Oka K, Kataoka A, Yokota D, Motomura S, Kawano K
Department of Obstetrics and Gynecology, St. Mary Hospital, Kurume.
Nihon Sanka Fujinka Gakkai Zasshi. 1993 Jul;45(7):621-8.
During the period January 1, 1989 through December 31, 1991, one hundred thirty-six pregnant women with an effaced and widely dilated cervix or with bulging membranes were treated by emergent cervical cerclage. Suturing was carried out in 16 women before 20 weeks gestation, in 86 women between 20 and 28 weeks and in 34 women after 28 weeks. 16 patients in group A were those whose pregnancy was terminated with 3 days after operation and their tocolysis index was significantly higher than that of 69 patients in group D, whose pregnancy was prolonged move than two weeks. Clinical chorioamnionitis (WBC > 15,000/mm3 and CRP > 2mg/dl) was occurring in 43.7% of patients in group A, compared with 8.7% in group D at the time of operation. Vaginal delivery was accomplished in 38 patients at between 24 and 36 weeks gestation in our hospital, while 41 cesarean sections were performed. On the basis of these results, we conclude that the emergency cerclage operation may improve the outcome of pregnancy but we have to pay special attention to premature rupture of membranes and chorioamnionitis.

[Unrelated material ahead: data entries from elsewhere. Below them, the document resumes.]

-- ==== Sys2Proof/Machine/Barrier.lean ====
section
/-! DEFINITION. Barrier: the motion rules of one gate channel (R92 to R108), as operations on its record alone. `now`
is the part's own time base at the event. -/

namespace Sys2Proof.Machine

open Sys2Proof

/-- The moment the warn time from now ends (R91, R93). -/
def Gate.warnDue (g : Gate) (now : Nat) : Nat := now + g.warnTime * 500000

/-- The moment the drive limit from now lapses (R91, R93). -/
def Gate.driveDue (g : Gate) (now : Nat) : Nat := now + g.driveLimit * 1000000

/-- The moment the settle time from now ends (R91, R93). -/
def Gate.settleDue (g : Gate) (now : Nat) : Nat := now + g.settleTime * 500000

/-! ### Lowering motions (R93, R96) -/

/-- The end of a lowering: DOWN, with no pending request (R96). -/
def Gate.arriveDown (g : Gate) : Gate := { g with barrier := .down, request := none }

/-- Lowering SETTLE begins; a settle time of 0 ends it at once (R93). -/
def Gate.lowerSettle (g : Gate) (now : Nat) (o : Origin) : Gate :=
  if g.settleTime = 0 then g.arriveDown else { g with barrier := .lowering .settle o (g.settleDue now) }

/-- Lowering DRIVE begins; it ends at once with the down switch ACTIVE (R93). -/
def Gate.lowerDrive (g : Gate) (now : Nat) (o : Origin) : Gate :=
  if g.downSwitch then g.lowerSettle now o else { g with barrier := .lowering .drive o (g.driveDue now) }

/-- A lowering begins in WARN; a warn time of 0 passes straight to DRIVE (R93). -/
def Gate.beginLower (g : Gate) (now : Nat) (o : Origin) : Gate :=
  if g.warnTime = 0 then g.lowerDrive now o else { g with barrier := .lowering .warn o (g.warnDue now) }

/-! ### Raising motions (R93, R97) -/

/-- A barrier at UP examines its pending request (R97). -/
def Gate.restUp (g : Gate) (now : Nat) : Gate :=
  match g.request with
  | some ⟨.lower, o⟩ =>
    if g.occupied then { g with barrier := .up } else { g with request := none }.beginLower now o
  | _ => { g with barrier := .up }

/-- Raising SETTLE begins; a settle time of 0 ends it at once (R93). -/
def Gate.raiseSettle (g : Gate) (now : Nat) (o : Origin) : Gate :=
  if g.settleTime = 0 then g.restUp now else { g with barrier := .raising .settle o (g.settleDue now) false }

/-- The up switch is reached in raising DRIVE: SETTLE, or FORCED in a forced DRIVE (R93, R105). -/
def Gate.reachUp (g : Gate) (now : Nat) (o : Origin) (forced : Bool) : Gate :=
  if forced then { g with barrier := .forced } else g.raiseSettle now o

/-- Raising DRIVE begins; it ends at once with the up switch ACTIVE (R93, R105). -/
def Gate.raiseDrive (g : Gate) (now : Nat) (o : Origin) (forced : Bool) : Gate :=
  if g.upSwitch then g.reachUp now o forced else { g with barrier := .raising .drive o (g.driveDue now) forced }

/-- A raising begins in WARN; a warn time of 0 passes straight to DRIVE (R93). -/
def Gate.beginRaise (g : Gate) (now : Nat) (o : Origin) : Gate :=
  if g.warnTime = 0 then g.raiseDrive now o false else { g with barrier := .raising .warn o (g.warnDue now) false }

/-! ### Requests (R94, R95) -/

/-- The pending request without a LOWER. -/
def withoutLower : Option MoveRequest → Option MoveRequest
  | some ⟨.lower, _⟩ => none
  | r => r

/-- The pending request without a RAISE. -/
def withoutRaise : Option MoveRequest → Option MoveRequest
  | some ⟨.raise, _⟩ => none
  | r => r

/-- A raise request (R94, R102). -/
def Gate.raiseRequest (g : Gate) (now : Nat) (o : Origin) : Gate :=
  match g.barrier with
  | .down =>
    if o = .session ∧ g.locked then { g with request := some ⟨.raise, o⟩ }
    else { g with request := none }.beginRaise now o
  | .raising _ _ _ _ | .up => { g with request := withoutLower g.request }
  | .lowering _ _ _ => { g with request := none }.raiseDrive now o false
  | .forced => g
  | .fault => { g with request := some ⟨.raise, o⟩ }

/-- A lower request (R95). A forced DRIVE absorbs it (R105). -/
def Gate.lowerRequest (g : Gate) (now : Nat) (o : Origin) : Gate :=
  match g.barrier with
  | .down => { g with request := withoutRaise g.request }
  | .raising _ _ _ true => g
  | .raising _ _ _ false => { g with request := some ⟨.lower, o⟩ }
  | .up =>
    if g.occupied then { g with request := some ⟨.lower, o⟩ } else { g with request := none }.beginLower now o
  | .lowering _ _ _ | .forced => g
  | .fault => { g with request := some ⟨.lower, o⟩ }

/-! ### Phase timers (R93, R100) -/

/-- The pending request that a fault leaves (R100): the motion's own request, unless one of the other kind is pending;
a forced DRIVE and a rest leave it as it was. -/
def Gate.faultRequest (g : Gate) : Option MoveRequest :=
  match g.barrier with
  | .raising _ o _ false =>
    match g.request with
    | some ⟨.lower, p⟩ => some ⟨.lower, p⟩
    | _ => some ⟨.raise, o⟩
  | .lowering _ o _ =>
    match g.request with
    | some ⟨.raise, p⟩ => some ⟨.raise, p⟩
    | _ => some ⟨.lower, o⟩
  | _ => g.request

/-- The barrier enters FAULT (R100). -/
def Gate.toFault (g : Gate) : Gate := { g with barrier := .fault, request := g.faultRequest }

/-- The moment the phase timer of a phase lapses, while it runs (R90). -/
def Gate.phaseDue (g : Gate) (p : Phase) : Option Nat :=
  match g.barrier with
  | .raising q _ due _ => if q = p then some due else none
  | .lowering q _ due => if q = p then some due else none
  | _ => none

/-- The warn timer lapses: DRIVE begins (R93). -/
def Gate.warnLapse (g : Gate) (now : Nat) : Gate :=
  match g.barrier with
  | .raising .warn o _ f => g.raiseDrive now o f
  | .lowering .warn o _ => g.lowerDrive now o
  | _ => g

/-- The drive limit lapses before the target switch: FAULT (R100). -/
def Gate.driveLapse (g : Gate) : Gate :=
  match g.barrier with
  | .raising .drive _ _ _ => g.toFault
  | .lowering .drive _ _ => g.toFault
  | _ => g

/-- The settle timer lapses: arrival at UP or at DOWN (R93, R96, R97). -/
def Gate.settleLapse (g : Gate) (now : Nat) : Gate :=
  match g.barrier with
  | .raising .settle _ _ _ => g.restUp now
  | .lowering .settle _ _ => g.arriveDown
  | _ => g

/-! ### Loop and switches (R97 to R100) -/

/-- A change of the loop state: the loop guard (R99), and a LOWER that waits at UP (R97). -/
def Gate.loopChange (g : Gate) (now : Nat) (occupied : Bool) : Gate :=
  let g' := { g with occupied := occupied }
  match g.barrier, occupied with
  | .lowering .warn o _, true => { g' with request := some ⟨.lower, o⟩ }.raiseDrive now o false
  | .lowering .drive o _, true => { g' with request := some ⟨.lower, o⟩ }.raiseDrive now o false
  | .up, false => g'.restUp now
  | _, _ => g'

/-- The qualified level of one limit switch written. -/
def Gate.setSwitch (g : Gate) (w : LimitSwitch) (active : Bool) : Gate :=
  match w with
  | .up => { g with upSwitch := active }
  | .down => { g with downSwitch := active }

/-- A change of one limit switch contradicts the barrier's state (R100). -/
def Gate.contradicts (g : Gate) (w : LimitSwitch) (active : Bool) : Bool :=
  let g' := g.setSwitch w active
  let both := g'.upSwitch && g'.downSwitch
  let downLost := w == .down && !active
  let upLost := w == .up && !active
  match g.barrier with
  | .down | .raising .warn _ _ _ => downLost || both
  | .up | .forced | .lowering .warn _ _ => upLost || both
  | .raising .drive _ _ _ | .lowering .drive _ _ => both
  | .raising .settle _ _ _ => upLost || both
  | .lowering .settle _ _ => downLost || both
  | .fault => false

/-- A change of a limit switch: FAULT where it contradicts the state (R100), SETTLE or FORCED where it is the target
switch of a DRIVE (R93, R105), else recorded alone. -/
def Gate.switchChange (g : Gate) (now : Nat) (w : LimitSwitch) (active : Bool) : Gate :=
  let g' := g.setSwitch w active
  if g.contradicts w active then g'.toFault
  else match g.barrier, w, active with
    | .raising .drive o _ f, .up, true => g'.reachUp now o f
    | .lowering .drive o _, .down, true => g'.lowerSettle now o
    | _, _, _ => g'

/-! ### Emergency and reset (R101, R105, R106, R108) -/

/-- The forced raise (R105). -/
def Gate.forcedRaise (g : Gate) (now : Nat) : Gate :=
  let g' := { g with request := none }
  match g.barrier with
  | .down | .lowering _ _ _ | .raising .warn _ _ _ | .raising .drive _ _ _ => g'.raiseDrive now .emergency true
  | .raising .settle _ _ _ | .up => { g' with barrier := .forced }
  | .fault => if g.upSwitch && g.downSwitch then g' else g'.raiseDrive now .emergency true
  | .forced => g'

/-- The release lowering (R106). In a state it does not name it is a lower request of origin RELEASE (R95). -/
def Gate.releaseLower (g : Gate) (now : Nat) : Gate :=
  match g.barrier with
  | .forced => { g with barrier := .up, request := some ⟨.lower, .release⟩ }.restUp now
  | .raising p o due true => { g with barrier := .raising p o due false, request := some ⟨.lower, .release⟩ }
  | .fault => g
  | _ => g.lowerRequest now .release

/-- RESET_GATE can place the barrier: exactly one switch is ACTIVE (R101). -/
def Gate.placed (g : Gate) : Bool := g.upSwitch != g.downSwitch

/-- RESET_GATE on a FAULT barrier with exactly one switch ACTIVE (R101): at its rest the pending request acts as though
it had just arrived; with the latch set the forced raise is completed and the request is gone. -/
def Gate.restore (g : Gate) (now : Nat) (latch : Bool) : Gate :=
  let g' := { g with request := none }
  if latch then
    if g.upSwitch then { g' with barrier := .forced } else g'.raiseDrive now .emergency true
  else if g.upSwitch then
    match g.request with
    | some ⟨.lower, o⟩ => { g with barrier := .up, request := some ⟨.lower, o⟩ }.restUp now
    | _ => { g' with barrier := .up }
  else
    match g.request with
    | some ⟨.raise, o⟩ => { g' with barrier := .down }.raiseRequest now o
    | _ => { g' with barrier := .down }

/-- UNLOCK: the lock, and the raise of a session that the lock held (R102). -/
def Gate.unlock (g : Gate) (now : Nat) : Gate :=
  let g' := { g with locked := false }
  match g.barrier, g.request with
  | .down, some ⟨.raise, .session⟩ => { g' with request := none }.beginRaise now .session
  | _, _ => g'

/-- The record values of R90, the sampled levels, and the barrier by the switches (R108). The timing settings are
kept. -/
def Gate.reset (g : Gate) (now : Nat) (pins : GatePins) : Gate :=
  let g' : Gate := { barrier := .fault, request := none, locked := true, pass := false, occupied := pins.occupied
                     upSwitch := pins.up, downSwitch := pins.down, memory := none, drops := 0, waiting := none
                     warnTime := g.warnTime, driveLimit := g.driveLimit, settleTime := g.settleTime }
  if pins.down && !pins.up then { g' with barrier := .down }
  else if pins.up && !pins.down then { g' with barrier := .up, request := some ⟨.lower, .reset⟩ }.restUp now
  else g'

/-- The default timing settings (R91). -/
def Gate.defaultTimes (g : Gate) : Gate := { g with warnTime := 4, driveLimit := 6, settleTime := 2 }

/-- Two barriers are in the same one of the six barrier states, whatever their phases (R90). -/
def Barrier.sameState : Barrier → Barrier → Bool
  | .down, .down => true
  | .up, .up => true
  | .forced, .forced => true
  | .fault, .fault => true
  | .raising _ _ _ _, .raising _ _ _ _ => true
  | .lowering _ _ _, .lowering _ _ _ => true
  | _, _ => false

/-- A well-formed tag frame's effect on the repeat memory, and whether the read is accepted (R110). -/
def Gate.read (g : Gate) (now : Nat) (t : Tag) : Gate × Bool :=
  match g.memory with
  | some m =>
    if m.tag = t ∧ now < m.since + 3000000 then (g, false) else ({ g with memory := some ⟨t, now⟩ }, true)
  | none => ({ g with memory := some ⟨t, now⟩ }, true)

/-- A malformed frame is counted, saturating at 255 (R109). -/
def Gate.drop (g : Gate) : Gate := { g with drops := min 255 (g.drops + 1) }

end Sys2Proof.Machine
end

在1989年1月1日至1991年12月31日期间,对136名宫颈消失且扩张明显或胎膜膨出的孕妇进行了紧急宫颈环扎术治疗。在妊娠20周前对16名妇女进行了缝合,20至28周之间对86名妇女进行了缝合,28周后对34名妇女进行了缝合。A组的16名患者在术后3天终止妊娠,其宫缩抑制指数显著高于D组的69名患者,D组患者的妊娠延长超过两周。手术时,A组43.7%的患者发生临床绒毛膜羊膜炎(白细胞>15,000/mm³且C反应蛋白>2mg/dl),而D组为8.7%。我院38名患者在妊娠24至36周时成功进行了阴道分娩,同时进行了41次剖宫产。基于这些结果,我们得出结论,紧急环扎术可能会改善妊娠结局,但我们必须特别注意胎膜早破和绒毛膜羊膜炎。